Florent Michel Okoko

The EITI should try to have a greater impact on policy and decision making in the country.

Florent Michel Okoko Executive Committee Chairman Extractive Industries Transparency Initiative

in figures

Release of Congo-Brazzaville’s first EITI report: 2008

EITI compliance achieved: 2013

Stay transparent: the EITI chairman on fighting graft in Congo-Brazzaville

November 26, 2014

The Extractive Industries Transparency Initiative (EITI) executive committee chairman and Congo-Brazzaville representative Florent Michel Okoko spoke with TOGY about his country’s past, present and future efforts to ensure transparency. EITI is an international collaborative effort aimed at promoting openness and accountability in the management of natural resource revenues.

How does the EITI help to combat corruption in Congo-Brazzaville’s oil and gas industry?

It is difficult to hide corruption in the oil and gas industry. There is too much tracking. Both the production and the shipments of crude oil are tracked. If an oil shipment of 1 million barrels leaves Congo-Brazzaville, of course the whole industry will know about it, so it is very difficult to sneak this by anyone.

Everyone knows the price of oil and gas today, so we can’t say that we don’t know how much the country sold or made. All of this information is well known throughout the industry, and all the data is published and public.

Our objective is to show that everything can be tracked in order to account for every payment.

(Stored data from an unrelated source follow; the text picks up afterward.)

-- ==== Sys2Proof/Decode.lean ====
section
/-! DEFINITION. Decoding and encoding (spec/30_encoding.md R140, R141, R158): the byte-order and sign-extension
helpers, the opcode table as data, a decoder that is total on any bytes and rejects by name, and an encoder. -/

namespace Sys2Proof

/-! ## Byte order and sign extension (R6, R7, R94) -/

/-- `word(h, l) = h*256 + l` (R6). -/
def wordOf (h l : Byte) : Word := h ++ l

/-- `lo(w) = w[7:0]` (R6). -/
def loByte (w : Word) : Byte := w.extractLsb' 0 8

/-- `hi(w) = w[15:8]` (R6). -/
def hiByte (w : Word) : Byte := w.extractLsb' 8 8

/-- `sext_16(b)` (R7). -/
def sext16 (b : Byte) : Word := b.signExtend 16

/-- `zext_16(b)` (R7). -/
def zext16 (b : Byte) : Word := b.zeroExtend 16

/-! ## The opcode table (R158) -/

/-- One row of the opcode table: opcode, mnemonic, size in bytes, base cycles, page-cross flag. An illegal row has
no size and no cycles in the spec: here size 1, the opcode byte alone, and 0 cycles (log 14). -/
structure Row where
  opcode : Byte
  mnemonic : Mnemonic
  size : Nat
  cycles : Nat
  pageCross : Bool
deriving DecidableEq, Repr

/-- The row of an instruction (R158). -/
def Instr.row : Instr → Row
  | .ldaIzx _ => ⟨0xA1, .lda, 2, 6, false⟩
  | .ldaZp _ => ⟨0xA5, .lda, 2, 3, false⟩
  | .ldaImm _ => ⟨0xA9, .lda, 2, 2, false⟩
  | .ldaAbs _ => ⟨0xAD, .lda, 3, 4, false⟩
  | .ldaIzy _ => ⟨0xB1, .lda, 2, 5, true⟩
  | .ldaZpx _ => ⟨0xB5, .lda, 2, 4, false⟩
  | .ldaAby _ => ⟨0xB9, .lda, 3, 4, true⟩
  | .ldaAbx _ => ⟨0xBD, .lda, 3, 4, true⟩
  | .ldxImm _ => ⟨0xA2, .ldx, 2, 2, false⟩
  | .ldxZp _ => ⟨0xA6, .ldx, 2, 3, false⟩
  | .ldxAbs _ => ⟨0xAE, .ldx, 3, 4, false⟩
  | .ldxZpy _ => ⟨0xB6, .ldx, 2, 4, false⟩
  | .ldxAby _ => ⟨0xBE, .ldx, 3, 4, true⟩
  | .ldyImm _ => ⟨0xA0, .ldy, 2, 2, false⟩
  | .ldyZp _ => ⟨0xA4, .ldy, 2, 3, false⟩
  | .ldyAbs _ => ⟨0xAC, .ldy, 3, 4, false⟩
  | .ldyZpx _ => ⟨0xB4, .ldy, 2, 4, false⟩
  | .ldyAbx _ => ⟨0xBC, .ldy, 3, 4, true⟩
  | .staIzx _ => ⟨0x81, .sta, 2, 6, false⟩
  | .staZp _ => ⟨0x85, .sta, 2, 3, false⟩
  | .staAbs _ => ⟨0x8D, .sta, 3, 4, false⟩
  | .staIzy _ => ⟨0x91, .sta, 2, 6, false⟩
  | .staZpx _ => ⟨0x95, .sta, 2, 4, false⟩
  | .staAby _ => ⟨0x99, .sta, 3, 5, false⟩
  | .staAbx _ => ⟨0x9D, .sta, 3, 5, false⟩
  | .stxZp _ => ⟨0x86, .stx, 2, 3, false⟩
  | .stxAbs _ => ⟨0x8E, .stx, 3, 4, false⟩
  | .stxZpy _ => ⟨0x96, .stx, 2, 4, false⟩
  | .styZp _ => ⟨0x84, .sty, 2, 3, false⟩
  | .styAbs _ => ⟨0x8C, .sty, 3, 4, false⟩
  | .styZpx _ => ⟨0x94, .sty, 2, 4, false⟩
  | .tax => ⟨0xAA, .tax, 1, 2, false⟩
  | .tay => ⟨0xA8, .tay, 1, 2, false⟩
  | .txa => ⟨0x8A, .txa, 1, 2, false⟩
  | .tya => ⟨0x98, .tya, 1, 2, false⟩
  | .tsx => ⟨0xBA, .tsx, 1, 2, false⟩
  | .txs => ⟨0x9A, .txs, 1, 2, false⟩
  | .pha => ⟨0x48, .pha, 1, 3, false⟩
  | .php => ⟨0x08, .php, 1, 3, false⟩
  | .pla => ⟨0x68, .pla, 1, 4, false⟩
  | .plp => ⟨0x28, .plp, 1, 4, false⟩
  | .andIzx _ => ⟨0x21, .and, 2, 6, false⟩
  | .andZp _ => ⟨0x25, .and, 2, 3, false⟩
  | .andImm _ => ⟨0x29, .and, 2, 2, false⟩
  | .andAbs _ => ⟨0x2D, .and, 3, 4, false⟩
  | .andIzy _ => ⟨0x31, .and, 2, 5, true⟩
  | .andZpx _ => ⟨0x35, .and, 2, 4, false⟩
  | .andAby _ => ⟨0x39, .and, 3, 4, true⟩
  | .andAbx _ => ⟨0x3D, .and, 3, 4, true⟩
  | .oraIzx _ => ⟨0x01, .ora, 2, 6, false⟩
  | .oraZp _ => ⟨0x05, .ora, 2, 3, false⟩
  | .oraImm _ => ⟨0x09, .ora, 2, 2, false⟩
  | .oraAbs _ => ⟨0x0D, .ora, 3, 4, false⟩
  | .oraIzy _ => ⟨0x11, .ora, 2, 5, true⟩
  | .oraZpx _ => ⟨0x15, .ora, 2, 4, false⟩
  | .oraAby _ => ⟨0x19, .ora, 3, 4, true⟩
  | .oraAbx _ => ⟨0x1D, .ora, 3, 4, true⟩
  | .eorIzx _ => ⟨0x41, .eor, 2, 6, false⟩
  | .eorZp _ => ⟨0x45, .eor, 2, 3, false⟩
  | .eorImm _ => ⟨0x49, .eor, 2, 2, false⟩
  | .eorAbs _ => ⟨0x4D, .eor, 3, 4, false⟩
  | .eorIzy _ => ⟨0x51, .eor, 2, 5, true⟩
  | .eorZpx _ => ⟨0x55, .eor, 2, 4, false⟩
  | .eorAby _ => ⟨0x59, .eor, 3, 4, true⟩
  | .eorAbx _ => ⟨0x5D, .eor, 3, 4, true⟩
  | .bitZp _ => ⟨0x24, .bit, 2, 3, false⟩
  | .bitAbs _ => ⟨0x2C, .bit, 3, 4, false⟩
  | .adcIzx _ => ⟨0x61, .adc, 2, 6, false⟩
  | .adcZp _ => ⟨0x65, .adc, 2, 3, false⟩
  | .adcImm _ => ⟨0x69, .adc, 2, 2, false⟩
  | .adcAbs _ => ⟨0x6D, .adc, 3, 4, false⟩
  | .adcIzy _ => ⟨0x71, .adc, 2, 5, true⟩
  | .adcZpx _ => ⟨0x75, .adc, 2, 4, false⟩
  | .adcAby _ => ⟨0x79, .adc, 3, 4, true⟩
  | .adcAbx _ => ⟨0x7D, .adc, 3, 4, true⟩
  | .sbcIzx _ => ⟨0xE1, .sbc, 2, 6, false⟩
  | .sbcZp _ => ⟨0xE5, .sbc, 2, 3, false⟩
  | .sbcImm _ => ⟨0xE9, .sbc, 2, 2, false⟩
  | .sbcAbs _ => ⟨0xED, .sbc, 3, 4, false⟩
  | .sbcIzy _ => ⟨0xF1, .sbc, 2, 5, true⟩
  | .sbcZpx _ => ⟨0xF5, .sbc, 2, 4, false⟩
  | .sbcAby _ => ⟨0xF9, .sbc, 3, 4, true⟩
  | .sbcAbx _ => ⟨0xFD, .sbc, 3, 4, true⟩
  | .cmpIzx _ => ⟨0xC1, .cmp, 2, 6, false⟩
  | .cmpZp _ => ⟨0xC5, .cmp, 2, 3, false⟩
  | .cmpImm _ => ⟨0xC9, .cmp, 2, 2, false⟩
  | .cmpAbs _ => ⟨0xCD, .cmp, 3, 4, false⟩
  | .cmpIzy _ => ⟨0xD1, .cmp, 2, 5, true⟩
  | .cmpZpx _ => ⟨0xD5, .cmp, 2, 4, false⟩
  | .cmpAby _ => ⟨0xD9, .cmp, 3, 4, true⟩
  | .cmpAbx _ => ⟨0xDD, .cmp, 3, 4, true⟩
  | .cpxImm _ => ⟨0xE0, .cpx, 2, 2, false⟩
  | .cpxZp _ => ⟨0xE4, .cpx, 2, 3, false⟩
  | .cpxAbs _ => ⟨0xEC, .cpx, 3, 4, false⟩
  | .cpyImm _ => ⟨0xC0, .cpy, 2, 2, false⟩
  | .cpyZp _ => ⟨0xC4, .cpy, 2, 3, false⟩
  | .cpyAbs _ => ⟨0xCC, .cpy, 3, 4, false⟩
  | .incZp _ => ⟨0xE6, .inc, 2, 5, false⟩
  | .incAbs _ => ⟨0xEE, .inc, 3, 6, false⟩
  | .incZpx _ => ⟨0xF6, .inc, 2, 6, false⟩
  | .incAbx _ => ⟨0xFE, .inc, 3, 7, false⟩
  | .decZp _ => ⟨0xC6, .dec, 2, 5, false⟩
  | .decAbs _ => ⟨0xCE, .dec, 3, 6, false⟩
  | .decZpx _ => ⟨0xD6, .dec, 2, 6, false⟩
  | .decAbx _ => ⟨0xDE, .dec, 3, 7, false⟩
  | .inx => ⟨0xE8, .inx, 1, 2, false⟩
  | .iny => ⟨0xC8, .iny, 1, 2, false⟩
  | .dex => ⟨0xCA, .dex, 1, 2, false⟩
  | .dey => ⟨0x88, .dey, 1, 2, false⟩
  | .aslZp _ => ⟨0x06, .asl, 2, 5, false⟩
  | .aslAcc => ⟨0x0A, .asl, 1, 2, false⟩
  | .aslAbs _ => ⟨0x0E, .asl, 3, 6, false⟩
  | .aslZpx _ => ⟨0x16, .asl, 2, 6, false⟩
  | .aslAbx _ => ⟨0x1E, .asl, 3, 7, false⟩
  | .lsrZp _ => ⟨0x46, .lsr, 2, 5, false⟩
  | .lsrAcc => ⟨0x4A, .lsr, 1, 2, false⟩
  | .lsrAbs _ => ⟨0x4E, .lsr, 3, 6, false⟩
  | .lsrZpx _ => ⟨0x56, .lsr, 2, 6, false⟩
  | .lsrAbx _ => ⟨0x5E, .lsr, 3, 7, false⟩
  | .rolZp _ => ⟨0x26, .rol, 2, 5, false⟩
  | .rolAcc => ⟨0x2A, .rol, 1, 2, false⟩
  | .rolAbs _ => ⟨0x2E, .rol, 3, 6, false⟩
  | .rolZpx _ => ⟨0x36, .rol, 2, 6, false⟩
  | .rolAbx _ => ⟨0x3E, .rol, 3, 7, false⟩
  | .rorZp _ => ⟨0x66, .ror, 2, 5, false⟩
  | .rorAcc => ⟨0x6A, .ror, 1, 2, false⟩
  | .rorAbs _ => ⟨0x6E, .ror, 3, 6, false⟩
  | .rorZpx _ => ⟨0x76, .ror, 2, 6, false⟩
  | .rorAbx _ => ⟨0x7E, .ror, 3, 7, false⟩
  | .jmpAbs _ => ⟨0x4C, .jmp, 3, 3, false⟩
  | .jmpInd _ => ⟨0x6C, .jmp, 3, 5, false⟩
  | .jsrAbs _ => ⟨0x20, .jsr, 3, 6, false⟩
  | .rts => ⟨0x60, .rts, 1, 6, false⟩
  | .rti => ⟨0x40, .rti, 1, 6, false⟩
  | .brk => ⟨0x00, .brk, 2, 7, false⟩
  | .bcc _ => ⟨0x90, .bcc, 2, 2, false⟩
  | .bcs _ => ⟨0xB0, .bcs, 2, 2, false⟩
  | .beq _ => ⟨0xF0, .beq, 2, 2, false⟩
  | .bne _ => ⟨0xD0, .bne, 2, 2, false⟩
  | .bmi _ => ⟨0x30, .bmi, 2, 2, false⟩
  | .bpl _ => ⟨0x10, .bpl, 2, 2, false⟩
  | .bvc _ => ⟨0x50, .bvc, 2, 2, false⟩
  | .bvs _ => ⟨0x70, .bvs, 2, 2, false⟩
  | .clc => ⟨0x18, .clc, 1, 2, false⟩
  | .sec => ⟨0x38, .sec, 1, 2, false⟩
  | .cli => ⟨0x58, .cli, 1, 2, false⟩
  | .sei => ⟨0x78, .sei, 1, 2, false⟩
  | .clv => ⟨0xB8, .clv, 1, 2, false⟩
  | .cld => ⟨0xD8, .cld, 1, 2, false⟩
  | .sed => ⟨0xF8, .sed, 1, 2, false⟩
  | .nop => ⟨0xEA, .nop, 1, 2, false⟩
  | .laxIzx _ => ⟨0xA3, .lax, 2, 6, false⟩
  | .laxZp _ => ⟨0xA7, .lax, 2, 3, false⟩
  | .laxAbs _ => ⟨0xAF, .lax, 3, 4, false⟩
  | .laxIzy _ => ⟨0xB3, .lax, 2, 5, true⟩
  | .laxZpy _ => ⟨0xB7, .lax, 2, 4, false⟩
  | .laxAby _ => ⟨0xBF, .lax, 3, 4, true⟩
  | .saxIzx _ => ⟨0x83, .sax, 2, 6, false⟩
  | .saxZp _ => ⟨0x87, .sax, 2, 3, false⟩
  | .saxAbs _ => ⟨0x8F, .sax, 3, 4, false⟩
  | .saxZpy _ => ⟨0x97, .sax, 2, 4, false⟩
  | .dcpIzx _ => ⟨0xC3, .dcp, 2, 8, false⟩
  | .dcpZp _ => ⟨0xC7, .dcp, 2, 5, false⟩
  | .dcpAbs _ => ⟨0xCF, .dcp, 3, 6, false⟩
  | .dcpIzy _ => ⟨0xD3, .dcp, 2, 8, false⟩
  | .dcpZpx _ => ⟨0xD7, .dcp, 2, 6, false⟩
  | .dcpAby _ => ⟨0xDB, .dcp, 3, 7, false⟩
  | .dcpAbx _ => ⟨0xDF, .dcp, 3, 7, false⟩
  | .iscIzx _ => ⟨0xE3, .isc, 2, 8, false⟩
  | .iscZp _ => ⟨0xE7, .isc, 2, 5, false⟩
  | .iscAbs _ => ⟨0xEF, .isc, 3, 6, false⟩
  | .iscIzy _ => ⟨0xF3, .isc, 2, 8, false⟩
  | .iscZpx _ => ⟨0xF7, .isc, 2, 6, false⟩
  | .iscAby _ => ⟨0xFB, .isc, 3, 7, false⟩
  | .iscAbx _ => ⟨0xFF, .isc, 3, 7, false⟩
  | .sloIzx _ => ⟨0x03, .slo, 2, 8, false⟩
  | .sloZp _ => ⟨0x07, .slo, 2, 5, false⟩
  | .sloAbs _ => ⟨0x0F, .slo, 3, 6, false⟩
  | .sloIzy _ => ⟨0x13, .slo, 2, 8, false⟩
  | .sloZpx _ => ⟨0x17, .slo, 2, 6, false⟩
  | .sloAby _ => ⟨0x1B, .slo, 3, 7, false⟩
  | .sloAbx _ => ⟨0x1F, .slo, 3, 7, false⟩
  | .rlaIzx _ => ⟨0x23, .rla, 2, 8, false⟩
  | .rlaZp _ => ⟨0x27, .rla, 2, 5, false⟩
  | .rlaAbs _ => ⟨0x2F, .rla, 3, 6, false⟩
  | .rlaIzy _ => ⟨0x33, .rla, 2, 8, false⟩
  | .rlaZpx _ => ⟨0x37, .rla, 2, 6, false⟩
  | .rlaAby _ => ⟨0x3B, .rla, 3, 7, false⟩
  | .rlaAbx _ => ⟨0x3F, .rla, 3, 7, false⟩
  | .sreIzx _ => ⟨0x43, .sre, 2, 8, false⟩
  | .sreZp _ => ⟨0x47, .sre, 2, 5, false⟩
  | .sreAbs _ => ⟨0x4F, .sre, 3, 6, false⟩
  | .sreIzy _ => ⟨0x53, .sre, 2, 8, false⟩
  | .sreZpx _ => ⟨0x57, .sre, 2, 6, false⟩
  | .sreAby _ => ⟨0x5B, .sre, 3, 7, false⟩
  | .sreAbx _ => ⟨0x5F, .sre, 3, 7, false⟩
  | .rraIzx _ => ⟨0x63, .rra, 2, 8, false⟩
  | .rraZp _ => ⟨0x67, .rra, 2, 5, false⟩
  | .rraAbs _ => ⟨0x6F, .rra, 3, 6, false⟩
  | .rraIzy _ => ⟨0x73, .rra, 2, 8, false⟩
  | .rraZpx _ => ⟨0x77, .rra, 2, 6, false⟩
  | .rraAby _ => ⟨0x7B, .rra, 3, 7, false⟩
  | .rraAbx _ => ⟨0x7F, .rra, 3, 7, false⟩
  | .ancImm0B _ => ⟨0x0B, .anc, 2, 2, false⟩
  | .ancImm2B _ => ⟨0x2B, .anc, 2, 2, false⟩
  | .alrImm _ => ⟨0x4B, .alr, 2, 2, false⟩
  | .arrImm _ => ⟨0x6B, .arr, 2, 2, false⟩
  | .sbxImm _ => ⟨0xCB, .sbx, 2, 2, false⟩
  | .aneImm _ => ⟨0x8B, .ane, 2, 2, false⟩
  | .lasAby _ => ⟨0xBB, .las, 3, 4, true⟩
  | .shaIzy _ => ⟨0x93, .sha, 2, 6, false⟩
  | .shaAby _ => ⟨0x9F, .sha, 3, 5, false⟩
  | .shxAby _ => ⟨0x9E, .shx, 3, 5, false⟩
  | .shyAbx _ => ⟨0x9C, .shy, 3, 5, false⟩
  | .tasAby _ => ⟨0x9B, .tas, 3, 5, false⟩
  | .nopZp04 _ => ⟨0x04, .nop, 2, 3, false⟩
  | .nopAbs0C _ => ⟨0x0C, .nop, 3, 4, false⟩
  | .nopZpx14 _ => ⟨0x14, .nop, 2, 4, false⟩
  | .nop1A => ⟨0x1A, .nop, 1, 2, false⟩
  | .nopAbx1C _ => ⟨0x1C, .nop, 3, 4, true⟩
  | .nopZpx34 _ => ⟨0x34, .nop, 2, 4, false⟩
  | .nop3A => ⟨0x3A, .nop, 1, 2, false⟩
  | .nopAbx3C _ => ⟨0x3C, .nop, 3, 4, true⟩
  | .nopZp44 _ => ⟨0x44, .nop, 2, 3, false⟩
  | .nopZpx54 _ => ⟨0x54, .nop, 2, 4, false⟩
  | .nop5A => ⟨0x5A, .nop, 1, 2, false⟩
  | .nopAbx5C _ => ⟨0x5C, .nop, 3, 4, true⟩
  | .nopZp64 _ => ⟨0x64, .nop, 2, 3, false⟩
  | .nopZpx74 _ => ⟨0x74, .nop, 2, 4, false⟩
  | .nop7A => ⟨0x7A, .nop, 1, 2, false⟩
  | .nopAbx7C _ => ⟨0x7C, .nop, 3, 4, true⟩
  | .nopImm80 _ => ⟨0x80, .nop, 2, 2, false⟩
  | .nopImm82 _ => ⟨0x82, .nop, 2, 2, false⟩
  | .nopImm89 _ => ⟨0x89, .nop, 2, 2, false⟩
  | .nopImmC2 _ => ⟨0xC2, .nop, 2, 2, false⟩
  | .nopZpxD4 _ => ⟨0xD4, .nop, 2, 4, false⟩
  | .nopDA => ⟨0xDA, .nop, 1, 2, false⟩
  | .nopAbxDC _ => ⟨0xDC, .nop, 3, 4, true⟩
  | .nopImmE2 _ => ⟨0xE2, .nop, 2, 2, false⟩
  | .sbcImmEB _ => ⟨0xEB, .sbc, 2, 2, false⟩
  | .nopZpxF4 _ => ⟨0xF4, .nop, 2, 4, false⟩
  | .nopFA => ⟨0xFA, .nop, 1, 2, false⟩
  | .nopAbxFC _ => ⟨0xFC, .nop, 3, 4, true⟩
  | .illegal02 => ⟨0x02, .illegal, 1, 0, false⟩
  | .illegal12 => ⟨0x12, .illegal, 1, 0, false⟩
  | .illegal22 => ⟨0x22, .illegal, 1, 0, false⟩
  | .illegal32 => ⟨0x32, .illegal, 1, 0, false⟩
  | .illegal42 => ⟨0x42, .illegal, 1, 0, false⟩
  | .illegal52 => ⟨0x52, .illegal, 1, 0, false⟩
  | .illegal62 => ⟨0x62, .illegal, 1, 0, false⟩
  | .illegal72 => ⟨0x72, .illegal, 1, 0, false⟩
  | .illegal92 => ⟨0x92, .illegal, 1, 0, false⟩
  | .illegalAB => ⟨0xAB, .illegal, 1, 0, false⟩
  | .illegalB2 => ⟨0xB2, .illegal, 1, 0, false⟩
  | .illegalD2 => ⟨0xD2, .illegal, 1, 0, false⟩
  | .illegalF2 => ⟨0xF2, .illegal, 1, 0, false⟩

If there are payments that we do not understand – for instance, differences between the amount the state claims to have received and what a company asserts to have paid – then this will have to be clarified and this explanation goes into the EITI’s reports.

Once these reports are drafted, we publish them and make the documents available for all state institutions, including the Ministry of Hydrocarbons and the Finance Ministry.

If we are missing money, we do not shy away from publishing this fact. If there are differences in what companies claim to pay and what ministries claim to receive, we publish it, and let these institutions know.


The EITI will release its fifth report on Congo-Brazzaville in December 2014. How can the committee improve on its previous work?

The EITI needs to do more than release documents of numbers that verify payments from operators to the government. We also need to be able to explain these findings and put them in the context of the legal and regulatory environment of Congo-Brazzaville. The organisation should try to have a greater impact on policy and decision making in the country.

We can promote the creation of agencies that should exist in Congo-Brazzaville, but do not, such as a mining land registry office or an oil and gas registry office. We are putting in place an EITI information system with a database that allows us to more effectively inform the public of our results. The committee will make sure that a transparency law is passed through parliament, and that this is done before the end of this year. Different branches of the government are reviewing the bill.

This is all to say that we are playing an active role in the reform of the management of revenues from the extractive industries.

What is Congo-Brazzaville doing to be considered properly transparent? How does an EITI-compliant country stay compliant?

The country has three regular audits of its finances: Auditing agency KPMG audits the Ministry of Finance every trimester, the EITI does a report and the National Assembly does an internal audit. We also have reviews by the IMF.

Finally, Congo-Brazzaville, like all other EITI member countries, will undergo a re-evaluation of its compliance to ensure that its transparency has remained stable. This is expected to happen in 2015 or 2016. The re-evaluation is a fundamental concern of the country’s government, which is aiming to ensure that everything possible is being done to uphold transparency.